→ Exercise description: In the data that follows, find the line with "(after s)) ∧"; transcribe it, every later line up to the one with "o => nodeWrOk", and that line as well, exactly and with no others.

→ Supplied data:
/-- R139, R140: LD, LDS and LDSP. Where the access passes the checks of its prefix, its target, the watermarks and its
acquire, g[rd] receives the bytes that stand there: of the scratchpad 4 clocks later; of a node record, all ones when the
reference is stale; of local memory, the slot's own store buffer before the cache; of another package, when they are held
here. When they are not, a request for them goes out, and the register waits for its answer. -/
def Obligations.LoadsWriteTheBytesRead : Prop :=
  ∀ (i : Instr) (f : SM) (sg : Bool) (fx : Option Nat) (s s1 : State) (p : Prefix) (tg : Target) (n : Nat),
    loadForm i = some (f, sg, fx) → s.Issues →
    (needPrefix s true false fx.isNone).map (fun q => inSpace q fx) = .ok p → n = 2 ^ f.size.toNat →
    target s p (memAddr s f) (gr s f.base) n false = .ok (s1, tg) →
    targetMark s1 tg (memAddr s f) n = .ok () → needReturned s1 p = .ok () →
    match tg with
    | .sp a => ∃ t, exec i s = .next t ∧ WordDone (s1.acquired p 4) t 4
        (s.gWith f.r (loaded sg n ((s1.core (coreOf s.cur.u)).scratch.bytes a n))) (preds s) (after s)
    | .node r o => ∃ t m, exec i s = .next t ∧
        m = (s1.countSt (s.slot s.cur.u).ctx r (s1.nodeSt r)).acquired p (nodeLat (coreOf s.cur.u) r) ∧
        WordDone m t (nodeLat (coreOf s.cur.u) r)
          (s.gWith f.r (if s1.nodeSt r = stSTALE then BitVec.ofNat 64 (2 ^ (8 * n) - 1)
            else loaded sg n (s1.nodeBytes (s.slot s.cur.u) r o n))) (preds s) (after s)
    | .loc host ps _ => ∀ s2 bs,
        readLocal (coreOf s.cur.u) (if bitOf p.ord 0 then 3 else p.cache) host (s.slot s.cur.u) s1 ps = .ok (s2, bs) →
        ∃ t lat, exec i s = .next t ∧ WordDone (s2.acquired p lat) t lat (s.gWith f.r (loaded sg n bs)) (preds s) (after s)
    | .rem pkg =>
      (∀ bs, (List.range n).mapM (fun k => s1.remByte s.cur.u pkg p.cache ((memAddr s f).toNat + k)) = some bs →
        ∃ t, exec i s = .next t ∧ WordDone (s1.acquired p 8) t 8 (s.gWith f.r (loaded sg n bs)) (preds s) (after s)) ∧
      (p.cache = 3 → (List.range n).mapM (fun k => s1.remByte s.cur.u pkg 3 ((memAddr s f).toNat + k)) = none →
        ∃ t tag q, exec i s = .next t ∧
          Tbl.get (.walk 0 0) t.fab.reqs tag = .load s.cur.u f.r.toNat n sg pkg (memAddr s f).toNat 3 ∧
          sentOn s1 t (seqFlow s pkg (memAddr s f)) q ∧ q.type = 0x01 ∧ q.dst = pkg ∧ q.tag = tag ∧
          q.offset = (memAddr s f).toNat % 2 ^ 52 ∧
          (f.r ≠ 0 → (t.slot s.cur.u).pend.any (fun e => e.tag = tag && e.locked) = true))

/-- R139, R141, R160 to R162: ST and STSP. Where the access passes the checks of its prefix, its target and the watermarks:
a scratchpad store writes its bytes at once, at the address computed here, and no other byte of the scratchpad; a store to
device or host memory, to a node record or to another package joins the open region's store buffer or effect queue, when
there is room, and changes no byte of memory yet. -/
def Obligations.StoresWriteOrBuffer : Prop :=
  ∀ (i : Instr) (f : SM) (fx : Option Nat) (s s1 : State) (p : Prefix) (tg : Target) (n : Nat) (bs : List Byte),
    storeForm i = some (f, fx) → s.Issues →
    (needPrefix s false true fx.isNone).map (fun q => inSpace q fx) = .ok p → n = 2 ^ f.size.toNat →
    bs = leBytes n (gr s f.r).toNat →
    target s p (memAddr s f) (gr s f.base) n true = .ok (s1, tg) →
    targetMark s1 tg (memAddr s f) n = .ok () →
    match tg with
    | .sp a => ∀ s2, release s1 p = .ok s2 →
        ∃ t, exec i s = .next t ∧ WordDone (withScratch s2 a bs) t 1 (gregs s2) (preds s2) (after s) ∧
          (∀ x, x < a ∨ a + n ≤ x →
            (t.core (coreOf s.cur.u)).scratch.get x = (s2.core (coreOf s.cur.u)).scratch.get x)
    | .node _ o => nodeWrOk o n = true → p.dw = false → ∀ rel, relMark s1 p = .ok rel →
        hasRoom s1 (.store 2 (memAddr s f).toNat [] bs) →
        ∃ t, exec i s = .next t ∧
          WordDone (queued s1 (.store 2 (memAddr s f).toNat [] bs) rel) t 1 (gregs s) (preds s) (after s)
    | .loc host ps dw => (p.dw || dw) = false → ∀ rel, relMark s1 p = .ok rel →
        hasRoom s1 (.store (if host then 3 else 0) (memAddr s f).toNat ps bs) →
        ∃ t, exec i s = .next t ∧ WordDone (queued s1 (.store (if host then 3 else 0) (memAddr s f).toNat ps bs) rel) t 1
          (gregs s) (preds s) (after s)
    | .rem pkg => ∀ rel, relMark s1 p = .ok rel →
        hasRoom s1 (.rstore pkg (memAddr s f).toNat bs p.scope p.cache) →
        ∃ t, exec i s = .next t ∧ WordDone (queued s1 (.rstore pkg (memAddr s f).toNat bs p.scope p.cache) rel) t 1
          (gregs s) (preds s) (after s)
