@[simp] theorem State.modSlot_eq (s : State) (u : Nat) (f : Slot → Slot) : s.modSlot u f = s.setSlot u (f (s.slot u)) := rfl
@[simp] theorem State.modCore_eq (s : State) (u : Nat) (f : CoreSt → CoreSt) : s.modCore u f = s.setCore u (f (s.core u)) := rfl
@[simp] theorem State.modCtx_eq (s : State) (u : Nat) (f : Ctx → Ctx) : s.modCtx u f = s.setCtx u (f (s.ctx u)) := rfl
@[simp] theorem State.me_eq (s : State) : s.me = s.slot s.cur.u := rfl
@[simp] theorem State.setMe_eq (s : State) (x : Slot) : s.setMe x = s.setSlot s.cur.u x := rfl
@[simp] theorem State.modMe_eq (s : State) (f : Slot → Slot) : s.modMe f = s.setSlot s.cur.u (f (s.slot s.cur.u)) := rfl
@[simp] theorem State.myCore_eq (s : State) : s.myCore = s.core (coreOf s.cur.u) := rfl
@[simp] theorem State.modMyCore_eq (s : State) (f : CoreSt → CoreSt) :
    s.modMyCore f = s.setCore (coreOf s.cur.u) (f (s.core (coreOf s.cur.u))) := rfl

/-! Registers: what a read gives after a write (R41, R95) -/

@[simp] theorem Slot.g_setPhys (sl : Slot) (n k : Nat) (v : Word) :
    Tbl.get 0 (sl.setPhys n v).g k = if k = n then v else Tbl.get 0 sl.g k := Tbl.get_set ..

@[simp] theorem Slot.phys_setPhys (sl : Slot) (n k : Nat) (v : Word) : (sl.setPhys n v).phys k = sl.phys k := rfl

theorem Slot.phys_inj (sl : Slot) (m n : Nat) (hm : m < 64) (hn : n < 64) (h : sl.phys m = sl.phys n) : m = n := by
  unfold Slot.phys at h
  split at h <;> split at h <;> simp_all <;> omega

/-- g0 reads as zero in every state (R41). -/
@[simp] theorem Slot.greg_zero (sl : Slot) : sl.greg 0 = 0 := rfl

/-- p0 reads as true in every state (R41). -/
@[simp] theorem Slot.pred_zero (sl : Slot) : sl.pred 0 = true := rfl

theorem Slot.greg_setGreg (sl : Slot) (n k : Nat) (v : Word) (hn : n < 64) (hk : k < 64) :
    (sl.setGreg n v).greg k = if k = n ∧ n ≠ 0 then v else sl.greg k := by
  unfold Slot.setGreg
  by_cases h : n = 0
  · simp [h]
  · simp only [h, if_false, Slot.greg, Slot.phys_setPhys, Slot.g_setPhys]
    by_cases hk0 : k = 0
    · subst hk0; simp [Ne.symm h]
    · by_cases hkn : k = n
      · simp [hkn, h]
      · have : sl.phys k ≠ sl.phys n := fun e => hkn (Slot.phys_inj sl k n hk hn e)
        simp [hkn, this, hk0]

theorem Slot.sem_setSem (sl : Slot) (n k v : Nat) (hv : v < 65536) :
    (sl.setSem n v).sem k = if k = n then v else sl.sem k := by
  unfold Slot.setSem Slot.sem
  rw [Tbl.get_set]
  split <;> simp_all [Nat.mod_eq_of_lt]

theorem Slot.tl_setTl (sl : Slot) (e k : Nat) (v : BitVec 64) : (sl.setTl e v).tl k = if k = e then v else sl.tl k :=
  Tbl.get_set ..

theorem Slot.bar_setBar (sl : Slot) (n k : Nat) (b : Bar) : (sl.setBar n b).bar k = if k = n then b else sl.bar k :=
  Tbl.get_set ..

end Sys2Proof.Machine
end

→ Solution to this exercise:
        ∃ t, exec i s = .next t ∧ WordDone (s1.acquired p 8) t 8 (s.gWith f.r (loaded sg n bs)) (preds s) (after s)) ∧
      (p.cache = 3 → (List.range n).mapM (fun k => s1.remByte s.cur.u pkg 3 ((memAddr s f).toNat + k)) = none →
        ∃ t tag q, exec i s = .next t ∧
          Tbl.get (.walk 0 0) t.fab.reqs tag = .load s.cur.u f.r.toNat n sg pkg (memAddr s f).toNat 3 ∧
          sentOn s1 t (seqFlow s pkg (memAddr s f)) q ∧ q.type = 0x01 ∧ q.dst = pkg ∧ q.tag = tag ∧
          q.offset = (memAddr s f).toNat % 2 ^ 52 ∧
          (f.r ≠ 0 → (t.slot s.cur.u).pend.any (fun e => e.tag = tag && e.locked) = true))

/-- R139, R141, R160 to R162: ST and STSP. Where the access passes the checks of its prefix, its target and the watermarks:
a scratchpad store writes its bytes at once, at the address computed here, and no other byte of the scratchpad; a store to
device or host memory, to a node record or to another package joins the open region's store buffer or effect queue, when
there is room, and changes no byte of memory yet. -/
def Obligations.StoresWriteOrBuffer : Prop :=
  ∀ (i : Instr) (f : SM) (fx : Option Nat) (s s1 : State) (p : Prefix) (tg : Target) (n : Nat) (bs : List Byte),
    storeForm i = some (f, fx) → s.Issues →
    (needPrefix s false true fx.isNone).map (fun q => inSpace q fx) = .ok p → n = 2 ^ f.size.toNat →
    bs = leBytes n (gr s f.r).toNat →
    target s p (memAddr s f) (gr s f.base) n true = .ok (s1, tg) →
    targetMark s1 tg (memAddr s f) n = .ok () →
    match tg with
    | .sp a => ∀ s2, release s1 p = .ok s2 →
        ∃ t, exec i s = .next t ∧ WordDone (withScratch s2 a bs) t 1 (gregs s2) (preds s2) (after s) ∧
          (∀ x, x < a ∨ a + n ≤ x →
            (t.core (coreOf s.cur.u)).scratch.get x = (s2.core (coreOf s.cur.u)).scratch.get x)
    | .node _ o => nodeWrOk o n = true → p.dw = false → ∀ rel, relMark s1 p = .ok rel →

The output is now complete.